Need to find common ground where we can relieve the property owner of any liability and keep the area clean.


----------



## buckeyebrewer (Sep 4, 2008)

ngski said:


> Need to find common ground where we can relieve the property owner of any liability and keep the area clean.


Agreed! Great point.

Here's another question. Does the real reason a lot of property gets posted have to do with trash and such. Or are many of these property owners like the neighbors everyone had growing up who freaked out if you stepped on their grass. I'm not implying anything; I'm just wondering what you guys think.


----------



## fishinfool21 (Jan 8, 2008)

ngski said:


> Need to find common ground where we can relieve the property owner of any liability and keep the area clean.

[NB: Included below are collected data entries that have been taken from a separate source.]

-- ==== Sys2Proof/Syntax.lean ====
section
/-!
DEFINITION. The instructions: one constructor for each of the 53 rows of spec/opcode_table.json, and the forms in
which an instruction is presented to the machine (R90, R92).
-/

namespace Sys2Proof

/-- The CAN modes (R225, R231). -/
inductive Mode where
  | normal
  | listen
  | loopback
deriving DecidableEq, Repr, Inhabited

/-- The argument of setMode: one of the modes, or any other value (R225). -/
inductive ModeArg where
  | mode (m : Mode)
  | other (n : Nat)
deriving DecidableEq, Repr, Inhabited

/-- The type of a filter (R226). -/
inductive FilterKind where
  | std11
  | ext29
deriving DecidableEq, Repr, Inhabited

/-- A filter of setFilter (R226). -/
structure Filter where
  kind : FilterKind
  id : BitVec 32
  mask : BitVec 32
deriving DecidableEq, Repr, Inhabited

/-- The argument of construct: a bitrate or a raw BTR register value, a mode, the filters in order (R228, R229). Without
a mode the configure step sends no mode request, as in the scenario of R316 (log 22). -/
structure BusConfig where
  bitrate : Option Nat
  btr : Option Nat
  mode : Option ModeArg
  filters : List Filter
deriving DecidableEq, Repr, Inhabited

/-- The argument of send (R250). -/
structure CanFrame where
  id : BitVec 32
  extended : Bool
  remote : Bool
  data : List Byte
deriving DecidableEq, Repr, Inhabited

/-- The operations of the engine and of the host contract, one constructor per row of spec/opcode_table.json.
A `timeout` is a duration whose only effect is that a wait may give up (R197, R296). -/
inductive Instr where
  -- RX first-byte classes (R87): the line `rx HH` of R90
  | byteZero
  | byteMessage
  | byteSyncAnswer
  | byteSync
  | byteError
  | byteCtrl (cmd7 : BitVec 7)
  | byteCtrlAck (cmd7 : BitVec 7)
  -- ENC (R110), one row per case of its dispatch
  | encSync (flags length : Nat) (payload : List Byte)
  | encCtrl (command flags length : Nat) (payload : List Byte)
  | encMsg (flags length : Nat) (payload : List Byte)
  | encBadCommand (command flags length : Nat) (payload : List Byte)
  | encBadField (command flags length : Nat) (payload : List Byte)
  | seqClr
  -- DEC (R130), one row per case of its dispatch
  | decEmpty
  | decZeroStart (raw : List Byte)
  | decShort (raw : List Byte)
  | decFs (raw : List Byte)
  | decF4 (raw : List Byte)
  | decF6 (raw : List Byte)
  | decBodyShort (raw : List Byte)
  -- the other host operations (R37)
  | wr (raw : List Byte)
  | popc (timeout : Nat)
  | popm (timeout : Nat)
  | stop
  | status
  | rst
  -- the reader's steps (R160 to R173, R194)
  | rxArm
  | rxStopChk
  | rxIdle
  | rxErr
  | rxSkip0
  | rxFirst (b : Byte)
  | rxHdr (b : Byte)
  | rxLen4 (b : Byte)
  | rxLenSync (b : Byte)
  | rxLen6 (b : Byte)
  | rxPay (b : Byte)
  | rxComplete
  | push
  -- the pseudo-operations of the host contract (R91)
  | xchg (command flags length : Nat) (payload : List Byte)
  | sync
  | deviceOpen
  | deviceClose
  | setBitrate (bps : Nat)
  | setMode (mode : ModeArg)
  | setFilter (index : BitVec 32) (filter : Filter)
  | channelOpen
  | channelClose
  | setBitrateFromRegister (raw : Nat)
  | construct (config : BusConfig)
  | shutdown
  | send (frame : CanFrame)
  | recv (timeout : Nat)
deriving DecidableEq, Repr

/-- How an instruction is presented to the machine (log 2). The rows with an encoding in the table come as bytes:
`rx` is one byte on the channel, `image` is an ENC call written as its frame (R81 to R83). The rows whose `encoding`
is `none` have no bits in the spec: `call` is such a line of the event script (R90), the operation and its arguments. -/
inductive Packet where
  | rx (b : Byte)
  | image (bytes : List Byte)
  | call (i : Instr)
deriving DecidableEq, Repr

/-- One turn of the script: who moves next (R17, log 1). -/
inductive Turn where
  /-- this transaction is presented to the machine -/
  | issue (p : Packet)
  /-- the host operation that is pending under this number goes on (R33 (3), R197, R204) -/
  | resume (ticket : Nat)
deriving DecidableEq, Repr

end Sys2Proof
end

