-- ==== Sys2Proof/Machine/Codec.lean ====
section
/-!
DEFINITION. The frame codec: ENC (R110 to R118), SEQCLR (R116) and DEC (R130 to R143), and the meanings of their rows.
-/

namespace Sys2Proof.Machine

open Sys2Proof

/-! ### ENC -/

/-- The limit of `flags` and `length` (R115). -/
def fieldLimit (p : Params) (command : Nat) : Nat :=
  if command = p.cmdMessage.toNat then 65535 else 255

/-- EncodeError(BadField) with the tests that failed, or none (R115). -/
def fieldError (p : Params) (command flags length : Nat) (payload : List Byte) : Option Cause :=
  let badFlags := decide (flags > fieldLimit p command)
  let badLength := decide (length > fieldLimit p command)
  let badPayload := decide (length > 0) && decide (payload.length ≠ length)
  if badFlags || badLength || badPayload then some (.badField badFlags badLength badPayload) else none

/-- ENC.SYNC: the frame and the next `SEQ_TX` (R111). -/
def encSyncRow (p : Params) : List Byte × BitVec 8 :=
  (syncFrame p, 0)

/-- ENC.CTRL: the frame and the next `SEQ_TX` (R112). -/
def encCtrlRow (seq : BitVec 8) (command flags length : Nat) (payload : List Byte) : List Byte × BitVec 8 :=
  (withPayload (headerF4 command seq flags length) length payload, seq + 1)

/-- ENC.MSG: the frame and the next `SEQ_TX` (R113). -/
def encMsgRow (p : Params) (seq : BitVec 8) (flags length : Nat) (payload : List Byte) : List Byte × BitVec 8 :=
  (withPayload (headerF6 p seq flags length) length payload, seq + 1)

/-- ENC's dispatch (R110), the cases tried in its order. -/
def encodeFrame (p : Params) (seq : BitVec 8) (command flags length : Nat) (payload : List Byte) :
    Except Cause (List Byte × BitVec 8) :=
  if command = p.cmdSync.toNat then .ok (encSyncRow p)
  else if !p.inRange command then .error (.badCommand command)
  else
    match fieldError p command flags length payload with
    | some c => .error c
    | none =>
      if command = p.cmdMessage.toNat then .ok (encMsgRow p seq flags length payload)
      else .ok (encCtrlRow seq command flags length payload)

/-- A host thread's ENC call (R110): the frame is returned and `SEQ_TX` written, or an error raised and nothing written
(R114, R115, R273). -/
def hostEnc (command flags length : Nat) (payload : List Byte) (s : State) : State :=
  match encodeFrame s.par s.eng.seqTx command flags length payload with
  | .ok (bytes, seq) => hostReturn (.bytes bytes) { s with eng.seqTx := seq }
  | .error c => hostRaise c s

/-- ENC.SYNC (R111). -/
def execEncSync (flags length : Nat) (payload : List Byte) (s : State) : Result :=
  .next (hostEnc s.par.cmdSync.toNat flags length payload s)

/-- ENC.CTRL (R112). -/
def execEncCtrl (command flags length : Nat) (payload : List Byte) (s : State) : Result :=
  .next (hostEnc command flags length payload s)

/-- ENC.MSG (R113). -/
def execEncMsg (flags length : Nat) (payload : List Byte) (s : State) : Result :=
  .next (hostEnc s.par.cmdMessage.toNat flags length payload s)

/-- ENC.BADCOMMAND: the ENC call that R114 rejects. -/
def execEncBadCommand (command flags length : Nat) (payload : List Byte) (s : State) : Result :=
  .next (hostEnc command flags length payload s)

/-- ENC.BADFIELD: the ENC call that R115 rejects. -/
def execEncBadField (command flags length : Nat) (payload : List Byte) (s : State) : Result :=
  .next (hostEnc command flags length payload s)

/-- SEQCLR (R116). -/
def execSeqClr (s : State) : Result :=
  .next (hostReturn .ok (clearSeq s))

/-! ### DEC -/

/-- `DecodeBody` (R138), with the integrity flag of R139. -/
def decodeBody (p : Params) (payload : List Byte) : Body :=
  let dlc := memRead payload p.bodyDlcOff 2
  let data := payload.drop p.bodyPrefix
  { w0 := BitVec.ofNat 32 (memRead payload 0 4)
    w1 := BitVec.ofNat 32 (memRead payload 4 4)
    w2 := BitVec.ofNat 32 (memRead payload 8 4)
    w3 := BitVec.ofNat 32 (memRead payload 12 4)
    dlc := BitVec.ofNat 16 dlc
    data := data
    isErrorFrame := isErrorFrame dlc data }

/-- DEC.FS (R132). -/
def decFsRow (p : Params) (raw : List Byte) : Decoded :=
  let payload := raw.drop p.hlenShort
  { raw0 := byteAt raw 0
    command := exposedCommand p (byteAt raw 0)
    isPositiveAnswer := isPositiveAnswer p (byteAt raw 0)
    sequence := byteAt raw 1
    flags := BitVec.ofNat 16 (memRead raw 2 1)
    dataLength := 0
    payload := payload
    isSyncOk := isSyncOk p raw
    lenMismatch := lenMismatch payload 0
    body := none }

/-- DEC.F4 (R133). -/
def decF4Row (p : Params) (raw : List Byte) : Decoded :=
  let payload := raw.drop p.hlenShort
  let dataLength := memRead raw 3 1
  { raw0 := byteAt raw 0
    command := exposedCommand p (byteAt raw 0)
    isPositiveAnswer := isPositiveAnswer p (byteAt raw 0)
    sequence := byteAt raw 1
    flags := BitVec.ofNat 16 (memRead raw 2 1)
    dataLength := BitVec.ofNat 16 dataLength
    payload := payload
    isSyncOk := false
    lenMismatch := lenMismatch payload dataLength
    body := none }

/-- DEC.F6 (R137), or ParseError(BodyShort) when the payload cannot hold a body's prefix (R140). -/
def decF6Row (p : Params) (raw : List Byte) : Except Cause Decoded :=
  let payload := raw.drop p.hlenLong
  let dataLength := memRead raw 4 2
  if payload.length < p.bodyPrefix then .error (.bodyShort payload.length)
  else
    .ok
      { raw0 := byteAt raw 0
        command := p.cmdMessage
        isPositiveAnswer := false
        sequence := byteAt raw 1
        flags := BitVec.ofNat 16 (memRead raw 2 2)
        dataLength := BitVec.ofNat 16 dataLength
        payload := payload
        isSyncOk := false
        lenMismatch := lenMismatch payload dataLength
        body := some (decodeBody p payload) }

/-- DEC's dispatch (R130, R131), the cases tried in its order. A function of the bytes alone. -/
def decodeFrame (p : Params) (raw : List Byte) : Except Cause Decoded :=
  if raw.length = 0 then .error .emptyInput
  else if byteAt raw 0 = 0x00 then .error .zeroStart
  else if raw.length < hlen p raw then .error (.short raw.length (hlen p raw))
  else if isSyncCode p (byteAt raw 0) then .ok (decFsRow p raw)
  else if byteAt raw 0 = p.cmdMessage then decF6Row p raw
  else .ok (decF4Row p raw)

/-- A host thread's DEC call: the record or the ParseError is its result; no engine state is read or written (R130, R272). -/
def hostDec (raw : List Byte) (s : State) : State :=
  match decodeFrame s.par raw with
  | .ok d => hostReturn (.record d) s
  | .error c => hostRaise c s

/-- DEC.EMPTY (R131). -/
def execDecEmpty (s : State) : Result :=
  .next (hostDec [] s)

/-- DEC.ZEROSTART (R131). -/
def execDecZeroStart (raw : List Byte) (s : State) : Result :=
  .next (hostDec raw s)

/-- DEC.SHORT (R131). -/
def execDecShort (raw : List Byte) (s : State) : Result :=
  .next (hostDec raw s)

/-- DEC.FS (R132). -/
def execDecFs (raw : List Byte) (s : State) : Result :=
  .next (hostDec raw s)

/-- DEC.F4 (R133). -/
def execDecF4 (raw : List Byte) (s : State) : Result :=
  .next (hostDec raw s)

/-- DEC.F6 (R137). -/
def execDecF6 (raw : List Byte) (s : State) : Result :=
  .next (hostDec raw s)

/-- DEC.BODYSHORT (R140). -/
def execDecBodyShort (raw : List Byte) (s : State) : Result :=
  .next (hostDec raw s)

end Sys2Proof.Machine
end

I agree totally but to get the landowners on board would take alot of convincing. most landowners have been burned at one time or another. I for one have seen people with permission that said one thing do exact opposite when they don't think they are being watched. How would you suggest this be organized and enforced. 

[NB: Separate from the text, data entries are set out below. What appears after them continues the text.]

-- ==== Sys2Proof/Machine/Transport.lean ====
section
/-!
DEFINITION. The meanings of the transport's host operations: WR, POPC, POPM, STOP, STATUS (R190 to R205, R32), and RST (R310).
-/

namespace Sys2Proof.Machine

open Sys2Proof

/-- WR (R190 to R192). -/
def execWr (raw : List Byte) (s : State) : Result :=
  match writeFlush raw s with
  | (none, s') => .next (hostReturn .ok s')
  | (some c, s') => .next (hostRaise c s')

/-- POPC (R198). -/
def execPopc (timeout : Nat) (s : State) : Result :=
  .next (beginTask [.pop .control timeout, .deliver] .surface s)

/-- POPM (R199). -/
def execPopm (timeout : Nat) (s : State) : Result :=
  .next (beginTask [.pop .message timeout, .deliver] .surface s)

/-- STOP (R203 to R205); a session whose channel is closed goes to PortClosed (R231), also when the close of the port
fails (R205 (a)). -/
def execStop (s : State) : Result :=
  .next (beginTask [.stop, .session .portClosed] .closePort s)

/-- STATUS (R32). -/
def execStatus (s : State) : Result :=
  .next (hostReturn (.snapshot (snapshot s)) s)

/-- RST (R310, R311). -/
def execRst (s : State) : Result :=
  .next (hostReturn .ok (resetEngine s))

end Sys2Proof.Machine
end

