/-- The pieces of an exchange, under every handler: its ENC accepted and rejected, its WR with each answer and on a closed port,
last of its operation and with more left, its pop with and without a frame, begun and waiting, and its answer with a frame that
does not parse and a positive one (those that compare wrong are in the witness above). -/
theorem witness_exchange_pieces :
    ∀ h ∈ ([.surface, .transition .deviceOpen, .closeChannel, .shutdown, .closePort, .init] : List Handler),
      (∃ (s : State) (t : Machine.Task), TicketsFresh s ∧ t ∈ s.host.tasks ∧ t.handler = h
          ∧ t.acts = .enc 2 0 0 [] :: [.wr]
          ∧ encodeFrame s.par s.eng.seqTx 2 0 0 [] = .ok ([2, 0, 0, 0], 1))
        ∧ (∃ (s : State) (t : Machine.Task), TicketsFresh s ∧ t ∈ s.host.tasks ∧ t.handler = h
          ∧ t.acts = .enc 2 256 0 [] :: [.wr]
          ∧ encodeFrame s.par s.eng.seqTx 2 256 0 [] = .error (.badField true false false))
        ∧ (∀ rest ∈ ([[], [.pop .control 5, .answer 2]] : List (List Act)),
          ∀ answers ∈ ([[.ok], [.writeError 0], [.flushError 1]] : List (List WrAnswer)), ∀ portOpen : Bool,
          ∃ (s : State) (t : Machine.Task), TicketsFresh s ∧ t ∈ s.host.tasks ∧ t.handler = h ∧ t.acts = .wr :: rest
            ∧ s.eng.portOpen = portOpen ∧ s.ch.wrAnswers = answers)
        ∧ (∀ cq ∈ ([[], [[0x82, 1, 0, 0]]] : List (List Frame)), ∀ waiting : Bool,
          ∃ (s : State) (t : Machine.Task), TicketsFresh s ∧ t ∈ s.host.tasks ∧ t.handler = h
            ∧ t.acts = .pop .control 5 :: [.answer 2] ∧ t.waiting = waiting ∧ s.eng.cq = cq)
        ∧ (∃ (s : State) (t : Machine.Task), TicketsFresh s ∧ t ∈ s.host.tasks ∧ t.handler = h ∧ t.acts = .answer 2 :: []
          ∧ t.got = some [0, 1] ∧ decodeFrame s.par [0, 1] = .error .zeroStart)
        ∧ (∃ (s : State) (t : Machine.Task) (d : Decoded), TicketsFresh s ∧ t ∈ s.host.tasks ∧ t.handler = h
          ∧ t.acts = .answer 2 :: [.session .configured] ∧ t.got = some [0x82, 1, 0, 0]
          ∧ decodeFrame s.par [0x82, 1, 0, 0] = .ok d ∧ d.command.toNat = 2 ∧ d.isPositiveAnswer = true) :=
  fun h _ =>
    ⟨⟨_, { task [.enc 2 0 0 [], .wr] none with handler := h }, ticketsFresh_pending _ rfl State.reset,
        List.mem_singleton.2 rfl, rfl, rfl, rfl⟩,
      ⟨_, { task [.enc 2 256 0 [], .wr] none with handler := h }, ticketsFresh_pending _ rfl State.reset,
        List.mem_singleton.2 rfl, rfl, rfl, rfl⟩,
      fun rest _ answers _ portOpen => ⟨_, { task (.wr :: rest) none with handler := h },
        ticketsFresh_pending _ rfl { State.reset with eng.portOpen := portOpen, ch.wrAnswers := answers },
        List.mem_singleton.2 rfl, rfl, rfl, rfl, rfl⟩,
      fun cq _ waiting => ⟨_, { task [.pop .control 5, .answer 2] none with handler := h, waiting := waiting },
        ticketsFresh_pending _ rfl (queued cq []), List.mem_singleton.2 rfl, rfl, rfl, rfl, rfl⟩,
      ⟨_, { task [.answer 2] (some [0, 1]) with handler := h }, ticketsFresh_pending _ rfl State.reset,
        List.mem_singleton.2 rfl, rfl, rfl, rfl, rfl⟩,
      ⟨_, { task [.answer 2, .session .configured] (some [0x82, 1, 0, 0]) with handler := h }, _,
        ticketsFresh_pending _ rfl State.reset, List.mem_singleton.2 rfl, rfl, rfl, rfl, rfl,
        show (decF4Row Params.default [0x82, 1, 0, 0]).command.toNat = 2 by decide,
        show (decF4Row Params.default [0x82, 1, 0, 0]).isPositiveAnswer = true by decide⟩⟩

theorem witness_SyncSucceedsOnTheCanonicalAnswer :
    ∃ s : State, s.par.ok = true ∧ TicketsFresh s ∧ s.eng.portOpen = true ∧ s.ch.wrAnswers = .ok :: []
      ∧ s.eng.cq = [0x5A, 0, 0x5A, 0] :: [] ∧ (∃ d, decodeFrame s.par [0x5A, 0, 0x5A, 0] = .ok d)
      ∧ (∃ d, decodeFrame s.par [0x5A, 0, 0x5A, 1] = .ok d)
      ∧ [0x5A, 0, 0x5A, 1] ≠ [s.par.cmdSyncAnswer, 0x00, s.par.cmdSyncAnswer, 0x00] :=
  ⟨{ queued [[0x5A, 0, 0x5A, 0]] [] with ch.wrAnswers := [.ok] }, witness_default_parameters, ticketsFresh_none rfl, rfl, rfl,
    rfl, ⟨_, rfl⟩, ⟨_, rfl⟩, by decide⟩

And yes one of my main reasons to not allow anyone is trash no matter how put it there fisherman or not. This year has been a bad year for trash 2 pickup full of bottles bait containers line, birth control  and anything else you can think of. O and 7 empty gas tanks that were next to impossible to get rid of. I know its not just fisherman but the easiest way is to say no to anyone for anything.


----------



## WhoolyBugger (Aug 25, 2008)

Perhaps it could be attacked from the source- LITTERBUGS. There are a lot of good sportsmen out there who pick up trash left by slobs. I would be willing to bet there are more good guys then bad guys on the river. While being impossible to literally prevent or remove all litter , we can report said slobs to the ODNR, who in turn should stiffen up on fines and patrols. I realize that it would take an army to watch all places at once, but I say hammer anyone caught dumping or littering. It's sad that in this day and age of environmental sensitivity, there are still those who don't care.


----------



## 1badmthrfisher (Apr 4, 2005)

I for sure would love to see more water accessible to fisherman. HOWEVER, Think about the people who invested in this land knowing that they were purchasing right to the water. Is it fair , after the purchase, to take away rights that the landowner paid for regardless of the controversy?
I seriously doubt that many people would willingly support all of this free water for all idea if they, themselves, were the land owner of an amazing peice of property.

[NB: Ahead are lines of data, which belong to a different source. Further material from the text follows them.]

-- ==== Sys2Proof/Machine/Engine.lean ====
section
/-! DEFINITION. One move of one agent (20_memory.md R69). -/

namespace Sys2Proof.Machine

/-- The engine has a micro-operation to execute: a command is in flight and the block is not Failed
(10_state.md R13, 60_exceptions.md R202, 70_reset_and_hazards.md R231). -/
def State.engineActive (s : State) : Bool := s.busy && s.fsm != .failed

/-- One engine step (30_encoding.md R86): the latched word is decoded first, and an illegal one is rejected
(R84); otherwise the command's micro-operation runs. An idle engine does nothing (70_reset_and_hazards.md
R231). -/
def State.engineStep (s : State) : Host.Outcome State Fault Refusal :=
  if s.engineActive then
    match decode s.fetch with
    | .ok i => exec i s
    | .error _ => .next s.rejectIllegal
  else .next s

/-- One move (20_memory.md R69). -/
def State.move (s : State) (m : Move) : Host.Outcome State Fault Refusal :=
  match m with
  | .engine => s.engineStep
  | .env e => .next (s.envStep e)
  | .host a => .next (s.hostAccess a)

/-- The state with no move taken from the schedule, or the first one taken. -/
def State.takeMove (s : State) : Move × State :=
  match s.schedule with
  | [] => (.engine, s)
  | m :: rest => (m, { s with schedule := rest })

/-- The schedule after an engine move is put first; an empty schedule already begins with one. -/
def engineFirst (ms : List Move) : List Move :=
  match ms with
  | [] => []
  | m :: rest => .engine :: m :: rest

end Sys2Proof.Machine
end

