-- ==== Sys2Proof/Machine/Step.lean ====
section
/-! DEFINITION. The step of the block: the next move of the schedule (20_memory.md R69, log entry 1). -/

namespace Sys2Proof.Machine

/-- One step: the first move of the schedule, or an engine move when the schedule is empty. -/
def step (s : State) : Host.Outcome State Fault Refusal := s.takeMove.2.move s.takeMove.1

/-- The state in which the table's word has just been issued as a command and the engine moves next: what an
accepted host write of CMD leaves (30_encoding.md R86, 20_memory.md R71; log entry 2). -/
def State.withFetchWord (s : State) (nbits w : Nat) : State :=
  { s.issue (tableWord nbits w) with schedule := engineFirst s.schedule }

end Sys2Proof.Machine
end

Real property is viewed considerably differently than personal property and I can see this being a lasting debate.

Also, even if other states rule in favor of no private river ownership, that does not necessarily mean that the case will become common law for other states.


Just food for thought....


----------



## steelheader007 (Apr 8, 2004)

"I think that small clubs getting together and buying portions of rivers and streams would be a great idea and allow for members to have access."

Donnie Beaver is already doing that and you can become a member of his small club for $90,000. He and his guides will allow you to fish for fish that are stocked by the state, and paid for by all!


----------



## buckeyebrewer (Sep 4, 2008)

Touche. Well said.


----------



## ohiotuber (Apr 15, 2004)

steelheader007 said:


> "I think that small clubs getting together and buying portions of rivers and streams would be a great idea and allow for members to have access."
> 
> Donnie Beaver is already doing that and you can become a member of his small club for $90,000. He and his guides will allow you to fish for fish that are stocked by the state, and paid for by all!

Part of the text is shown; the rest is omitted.